Autogyro Musings

There’s a cycling event on this weekend and all the roads are closed, so I can’t go flying today. The weather is also extremely windy, so I don’t know if I would have actually tried flying in these conditions? It’s a day for big gliders which like the wind, as I can see lots of development happening in the clouds as they’re being blown overhead. I probably would have gone flying if I could, but I wouldn’t have risked the autogyro.

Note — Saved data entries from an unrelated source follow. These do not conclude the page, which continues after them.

-- ==== Sys2Proof/Machine/Tables.lean ====
section
/-! DEFINITION. LGDT and LIDT (41_segmentation.md R149 to R151). -/

namespace Sys2Proof.Machine

/-- `LoadDescriptorTableRegister(img, osz)` (R149): with a 16-bit operand the base is 24 bits. Width 8, which R150 and R151
do not admit, falls under the "otherwise" of R149 (log 22). -/
def tableFromImage (img : OperandValue) (osz : Width) : TableReg :=
  let d : BitVec 48 := valueOf 48 img
  match osz with
  | .w32 => ⟨d.extractLsb' 16 32, d.extractLsb' 0 16⟩
  | .w8 | .w16 => ⟨(d.extractLsb' 16 24).setWidth 32, d.extractLsb' 0 16⟩

/-- The 6-byte image of a Mem operand; any other operand is invalid (R150, R151, R239). -/
def tableImage (r : Record) (s : State) : Except Fault TableReg :=
  match r.operand 0 with
  | .mem base index scale disp asz => do
    let img ← s.evaluate r.seg (.mem base index scale disp asz) 6
    return tableFromImage img r.osz
  | op => .error (.invalidOperand .notMemory op)

/-- LGDT (R150). -/
def lgdtStep (r : Record) (s : State) : Except Fault State := do
  let t ← tableImage r s
  return { s with gdtr := t }

/-- LIDT (R151). -/
def lidtStep (r : Record) (s : State) : Except Fault State := do
  let t ← tableImage r s
  return { s with idtr := t }

/-- The record class LGDT. -/
def runLgdt (r : Record) (s : State) : Host.Outcome State Fault Refusal := complete r.len (lgdtStep r s)

/-- The record class LIDT. -/
def runLidt (r : Record) (s : State) : Host.Outcome State Fault Refusal := complete r.len (lidtStep r s)

/-- `LGDT m16&32` (R150). -/
def execLgdt (f : MemForm) (s : State) : Host.Outcome State Fault Refusal :=
  runLgdt (Instr.record s.codeMode {} (.lgdt f)) s

/-- `LIDT m16&32` (R151). -/
def execLidt (f : MemForm) (s : State) : Host.Outcome State Fault Refusal :=
  runLidt (Instr.record s.codeMode {} (.lidt f)) s

end Sys2Proof.Machine
end

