-- ==== Sys2Proof/Machine/Engine.lean ====
section
/-! DEFINITION. The engine over the decoded record (30_encoding.md R100), and the prefix rows (R103): an instruction with a prefix is the record its bytes decode to, prefix effects included. -/

namespace Sys2Proof.Machine

/-- One engine step of a decoded record, by opcode class (00_scope.md R3, R7). A REP or REPNE prefix has no effect here
(46_repeat.md R234), nor has LOCK (20_memory.md R78). -/
def runRecord (r : Record) (s : State) : Host.Outcome State Fault Refusal :=
  match r.op with
  | .mov => runMov r s
  | .add => runAdd r s
  | .or => runOr r s
  | .adc => runAdc r s
  | .sbb => runSbb r s
  | .and => runAnd r s
  | .sub => runSub r s
  | .xor => runXor r s
  | .inc => runInc r s
  | .dec => runDec r s
  | .shl => runShl r s
  | .shr => runShr r s
  | .push => runPush r s
  | .pop => runPop r s
  | .lgdt => runLgdt r s
  | .lidt => runLidt r s

/-- `ES:` before the instruction `i` (R103). -/
def execSegEs (i : Instr) (s : State) : Host.Outcome State Fault Refusal :=
  runRecord (Instr.record s.codeMode {} (.segEs i)) s

/-- `CS:` before the instruction `i` (R103). -/
def execSegCs (i : Instr) (s : State) : Host.Outcome State Fault Refusal :=
  runRecord (Instr.record s.codeMode {} (.segCs i)) s

/-- `SS:` before the instruction `i` (R103). -/
def execSegSs (i : Instr) (s : State) : Host.Outcome State Fault Refusal :=
  runRecord (Instr.record s.codeMode {} (.segSs i)) s

/-- `DS:` before the instruction `i` (R103). -/
def execSegDs (i : Instr) (s : State) : Host.Outcome State Fault Refusal :=
  runRecord (Instr.record s.codeMode {} (.segDs i)) s

/-- `FS:` before the instruction `i` (R103). -/
def execSegFs (i : Instr) (s : State) : Host.Outcome State Fault Refusal :=
  runRecord (Instr.record s.codeMode {} (.segFs i)) s

/-- `GS:` before the instruction `i` (R103). -/
def execSegGs (i : Instr) (s : State) : Host.Outcome State Fault Refusal :=
  runRecord (Instr.record s.codeMode {} (.segGs i)) s

/-- `OPSIZE` before the instruction `i` (R103). -/
def execOpsize (i : Instr) (s : State) : Host.Outcome State Fault Refusal :=
  runRecord (Instr.record s.codeMode {} (.opsize i)) s

/-- `ADSIZE` before the instruction `i` (R103). -/
def execAdsize (i : Instr) (s : State) : Host.Outcome State Fault Refusal :=
  runRecord (Instr.record s.codeMode {} (.adsize i)) s

/-- `LOCK` before the instruction `i` (R103). -/
def execLock (i : Instr) (s : State) : Host.Outcome State Fault Refusal :=
  runRecord (Instr.record s.codeMode {} (.lock i)) s

/-- `REPNE` before the instruction `i` (R103). -/
def execRepne (i : Instr) (s : State) : Host.Outcome State Fault Refusal :=
  runRecord (Instr.record s.codeMode {} (.repne i)) s

/-- `REP` before the instruction `i` (R103). -/
def execRep (i : Instr) (s : State) : Host.Outcome State Fault Refusal :=
  runRecord (Instr.record s.codeMode {} (.rep i)) s

end Sys2Proof.Machine
end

On the subject of autogyros, I’ve been reading the modelflying thread on the Atom build to try and get to the root cause of my problems. When I finally got to page 20 (there’s a lot of information there), I read about somebody else having problems with it rolling left on take-off. The reason is given as “insufficient rotor speed”, which is what I had suspected. Now, interestingly, there’s also a bit on hand-launching autogyros and they include a link to the very same YouTube video I mentioned last week. My problem stems from the bumpy nature of the grass I’m trying to fly from, so I either need bigger wheels, or I might have to bite the bullet and throw it. I still need to do some more experiments outside in the wind to see how fast the rotors can be made to spin. In the hand-launch clip, it’s stated that, “you should be able to feel the lift pulling it out of your hand”. I never felt that it was producing as much lift as I would have expected, so that needs some more testing. Hopefully we’ll achieve some air under the wheels in the not too distant future?

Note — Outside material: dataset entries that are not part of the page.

-- ==== Sys2Proof/Certificates/Slice0/Obligations.lean ====
section
/-! DEFINITION. The statements for the provers, and before them the notions they are written in: values as unsigned numbers, what an instruction leaves alone, what it delivers. -/

namespace Sys2Proof

/-! What kind of instruction a record is. -/

/-- The record is a MOV or POP whose destination is the segment register x. -/
def Record.loads (r : Record) (x : Sreg) : Prop := (r.op = .mov ∨ r.op = .pop) ∧ r.operand 0 = .reg (27 + x.bits.toNat)

/-- The record's destination is a control, debug or test register. -/
def Record.writesControl (r : Record) : Prop :=
  ∃ id, r.operand 0 = .reg id ∧ ((35 ≤ id ∧ id ≤ 42) ∨ (44 ≤ id ∧ id ≤ 55))

/-- The bytes a MOV moves: the record's width, but 2 for a segment register stored to memory (42_operands_move.md R181). -/
def Record.movedBytes (r : Record) : Nat :=
  match r.operand 0, r.operand 1 with
  | .mem _ _ _ _ _, .reg id => if 27 ≤ id ∧ id ≤ 32 then 2 else r.osz.bytes
  | _, _ => r.osz.bytes

/-! Prefixes (30_encoding.md R103). -/

def Pfx.byte : Pfx → Byte
  | .es => 0x26#8 | .cs => 0x2E#8 | .ss => 0x36#8 | .ds => 0x3E#8 | .fs => 0x64#8 | .gs => 0x65#8
  | .opsize => 0x66#8 | .adsize => 0x67#8 | .lock => 0xF0#8 | .repne => 0xF2#8 | .rep => 0xF3#8

def Pfx.override : Pfx → Option Sreg
  | .es => some .es | .cs => some .cs | .ss => some .ss | .ds => some .ds | .fs => some .fs | .gs => some .gs
  | _ => none

def Pfx.repeats : Pfx → Option Rep
  | .repne => some .repne | .rep => some .rep
  | _ => none

/-- The instruction behind the prefixes, the first of them outermost. -/
def withPrefixes (ps : List Pfx) (i : Instr) : Instr := ps.foldr Pfx.wrap i

/-- An instruction that is no prefix row. -/
def Instr.isPlain : Instr → Bool
  | .segEs _ | .segCs _ | .segSs _ | .segDs _ | .segFs _ | .segGs _ | .opsize _ | .adsize _ | .lock _ | .repne _
  | .rep _ => false
  | _ => true

/-- The width of the record does not follow the operand size: byte forms, MOV to and from control, debug and test
registers (R105). -/
def Record.fixedWidth (r : Record) : Prop :=
  r.osz = .w8 ∨ ∃ id, .reg id ∈ r.opnd ∧ ((35 ≤ id ∧ id ≤ 42) ∨ (44 ≤ id ∧ id ≤ 55))

/-- The operands an opcode class takes (R117). -/
def OpClass.arity : OpClass → Nat
  | .inc | .dec | .push | .pop | .lgdt | .lidt => 1
  | .mov | .add | .or | .adc | .sbb | .and | .sub | .xor | .shl | .shr => 2

def Operand.isMem : Operand → Prop
  | .mem _ _ _ _ _ => True
  | .reg _ | .imm _ _ | .far _ _ _ | .undefinedKind => False

/-- An immediate or far operand, which nothing can be stored to (42_operands_move.md R166). -/
def Operand.isConstant : Operand → Prop
  | .imm _ _ | .far _ _ _ => True
  | .reg _ | .mem _ _ _ _ _ | .undefinedKind => False

/-- What makes the failure `InvalidOperand` of kind k and operand o of a record that has its operands (R239): an operand of
undefined kind; an immediate or far destination; an operand of LGDT or LIDT that is not memory. -/
def Record.invalidAs (r : Record) (k : Machine.Invalid) (o : Operand) : Prop :=
  match k with
  | .undefinedKind => o = .undefinedKind ∧ o ∈ r.opnd
  | .immediateDestination => o.isConstant ∧ r.opnd.head? = some o ∧ r.op ≠ .push
  | .notMemory => ¬ o.isMem ∧ r.opnd.head? = some o ∧ (r.op = .lgdt ∨ r.op = .lidt)

/-- The opcode and ModRM bytes R120 refuses. -/
def refusedEncoding (op : List Byte) (x : Byte) : Bool :=
  let reg : Nat := x.toNat / 8 % 8
  let md : Nat := x.toNat / 64
  match op with
  | [0x8C#8] => decide (6 ≤ reg)
  | [0x8E#8] => decide (reg = 1 ∨ 6 ≤ reg)
  | [0x0F#8, 0x20#8] | [0x0F#8, 0x22#8] => decide (reg = 1 ∨ 4 ≤ reg)
  | [0x0F#8, 0x21#8] | [0x0F#8, 0x23#8] => decide (reg = 4 ∨ reg = 5)
  | [0x0F#8, 0x24#8] | [0x0F#8, 0x26#8] => decide (reg ≤ 2)
  | [0x0F#8, 0x01#8] => decide ((reg = 2 ∨ reg = 3) ∧ md = 3)
  | [0xFE#8] => decide (2 ≤ reg)
  | [0x8F#8] | [0xC6#8] | [0xC7#8] => decide (reg ≠ 0)
  | _ => false

/-! From the bytes of an unprefixed instruction to its record, by the opcode map of R118 and R107 to R117. -/

/-- What an operand of a row is read from. -/
inductive Source where
  /-- The r/m operand, a register of 8 bits, of the operand size, of 16 bits (8E), or memory. -/
  | rm8 | rmv | rm16
  /-- The 32-bit register `rm`, whatever `mod` (rows 0F 20 to 0F 26). -/
  | rm32
  /-- The register the ModRM field `reg` names. -/
  | reg8 | regv | sreg | cr | dr | tr
  /-- The register the low three opcode bits name. -/
  | low8 | lowv
  /-- AL; AL, AX or EAX by the operand size; CL; a segment register by its number. -/
  | al | acc | cl | fixed (n : Nat)
  /-- ib, iz, the implicit count 1, an offset without ModRM. -/
  | ib | iz | one | moffs
  deriving DecidableEq, Repr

I’ve also been looking at the videos I took the week before last, both of the autogyro test and of me flying the RS352. The autogyro test doesn’t show very much, as all I can see is it whizzing off into the distance and it disappears into the grass because of the low camera angle. Watching three flights with the RS352 was interesting with the camera pointing up into the sky and the wide angle fish-eye lens of the GoPro Hero 4 Session camera. The first thing that struck me was, “I don’t remember the sky looking quite so dark and threatening”. It looks like there’s about to be a thunderstorm and you can hear the wind whistling around the microphone. These are the conditions we seem to have to fly in these days. The second thing is that the fish-eye effect is great for showing the area I’m flying in, but I have real difficulty working out what the aircraft is doing. I can’t tell the orientation and height, even though I can see myself standing there flying it. The Cuban Eights are fun to watch though. I might have a go at editing this and posting a flying video if I get the time, as this is the best I’ve managed to produce so far.